A Microsoft.Extensions.AI.Evaluation.ChatConfiguration that specifies the Microsoft.Extensions.AI.IChatClient that should be used if one or more composed Microsoft.Extensions.AI.Evaluation.IEvaluators use an AI model to perform evaluation.

additionalContext System.Collections.Generic.IEnumerable<Microsoft.Extensions.AI.Evaluation.EvaluationContext>

Additional contextual information (beyond that which is available in messages) that the Microsoft.Extensions.AI.Evaluation.IEvaluator may need to accurately evaluate the supplied modelResponse.

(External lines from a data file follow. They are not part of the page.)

-- ==== Sys2Proof/Machine/Mmu.lean ====
section
/-! DEFINITION. The device MMU (R241 to R245), Mergo and stockyard accesses with their error correction (R248, R249, R251, R253),
and the bank and seam arbiters (R262 to R266, R271, R272). -/
namespace Sys2Proof.Machine

/-! ## Translation (R242, R243) -/

/-- A translated access. -/
structure Xl where
  target : Target
  dev : Nat
  addr : Nat
  nc : Bool
  page : Nat
  deriving DecidableEq, Repr

/-- The index into the table of a level (R242). -/
def walkIndex (lvl va : Nat) : Nat :=
  match lvl with
  | 1 => bits va 47 39
  | 2 => bits va 38 30
  | 3 => bits va 29 21
  | _ => bits va 20 16

/-- Is a valid entry malformed at its level (R242)? -/
def pteBad (lvl e : Nat) : Bool :=
  let leaf := e.testBit 2
  let tgt := bits e 8 7
  bits e 11 9 != 0 || e.testBit 5 || e.testBit 1 || tgt == 3 || (tgt != 1 && bits e 63 48 != 0) || (e.testBit 4 && !e.testBit 3)
    || (leaf && decide (lvl < 3)) || (!leaf && lvl == 4) || (!leaf && tgt != 0)
    || (leaf && bits e (if lvl = 3 then 20 else 15) 12 != 0)

/-- The walk from a table at a level; `n` levels remain. A table that cannot be read counts as malformed. The result is a leaf with
its level, or the kind of the failure. -/
def walk (s : State) (va : Nat) : Nat → Nat → Nat → Nat ⊕ (Nat × Nat)
  | 0, _, _ => .inl 4
  | n + 1, lvl, table =>
    let a := table + 8 * walkIndex lvl va
    if !isMergo a || s.badRead a 8 then .inl 4
    else
      let e := s.le a 8
      if !e.testBit 0 then .inl 1
      else if pteBad lvl e then .inl 4
      else if e.testBit 2 then .inr (e, lvl)
      else walk s va n (lvl + 1) (bits e 47 12 * 4096)

/-- The leaf of a page checked: no access (kind 2), or register space without REGS (kind 5). -/
def leafEnt (s : State) (agent ctx va e lvl : Nat) : Nat ⊕ TlbEnt :=
  let base := bits e 47 12 * 4096 + (if lvl = 3 then bits va 20 16 * 65536 else 0)
  let tgt : Target := if bits e 8 7 = 1 then .peer else if bits e 8 7 = 2 then .host else .lcl
  let regs := decide (tgt = .lcl) && isRegSpace base
  if !e.testBit 3 then .inl 2
  else if regs && !s.rbit (R.MM_CTX ctx) 1 then .inl 5
  else .inr ⟨agent, ctx, va / 65536, tgt, bits e 63 48, base, e.testBit 6 || regs || decide (tgt ≠ .lcl), e.testBit 4⟩

/-- A translation: from a cached entry or by a walk, each being allowed until an invalidation is done (R244); which one is free. A leaf that
maps register space is allowed only while REGS = 1, cached or not (R242). A failure is counted in MM_FAULTS. -/
def State.xlate (s : State) (agent ctx va : Nat) (write : Bool) : State × (Nat ⊕ Xl) :=
  let fail := fun (t : State) (k : Nat) => (t.addReg R.MM_FAULTS 1, (.inl k : Nat ⊕ Xl))
  let use := fun (t : State) (e : TlbEnt) =>
    if e.target = .lcl && isRegSpace e.base && !s.rbit (R.MM_CTX ctx) 1 then fail t 5
    else if write && !e.w then fail t 3 else (t, .inr ⟨e.target, e.dev, e.base + va % 65536, e.nc, e.page⟩)
  if !s.rbit (R.MM_CTX ctx) 0 then fail s 6
  else
    let hit := s.tlb.find? (fun e => e.agent == agent && e.ctx == ctx && e.page == va / 65536)
    let s0 := if hit.isSome then s.draw else s
    match hit, Config.freeBool s.freeCtr with
    | some e, true => use s0 e
    | _, _ =>
      let s1 := s0.addReg R.MM_WALKS 1
      match walk s va 4 1 (s.rfld (R.MM_CTX ctx) 47 12 * 4096) with
      | .inl k => fail s1 k
      | .inr (e, lvl) =>
        match leafEnt s agent ctx va e lvl with
        | .inl k => fail s1 k
        | .inr t => use { s1 with tlb := t :: s1.tlb.filter (fun x => !(x.agent == agent && x.ctx == ctx && x.page == t.page)) } t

cancellationToken System.Threading.CancellationToken

A System.Threading.CancellationToken that can cancel the evaluation operation.

Implements EvaluateAsync(IEnumerable<ChatMessage>, ChatResponse, ChatConfiguration, IEnumerable<EvaluationContext>, CancellationToken)

Returns

System.Threading.Tasks.ValueTask<Microsoft.Extensions.AI.Evaluation.EvaluationResult>
An Microsoft.Extensions.AI.Evaluation.EvaluationResult containing one or more Microsoft.Extensions.AI.Evaluation.EvaluationMetrics.

Remarks

The Microsoft.Extensions.AI.Evaluation.EvaluationMetric.Names of the Microsoft.Extensions.AI.Evaluation.EvaluationMetrics contained in the returned Microsoft.Extensions.AI.Evaluation.EvaluationResult should match Microsoft.Extensions.AI.Evaluation.IEvaluator.EvaluationMetricNames.

Also note that chatConfiguration must not be omitted if the evaluation is performed using an AI model.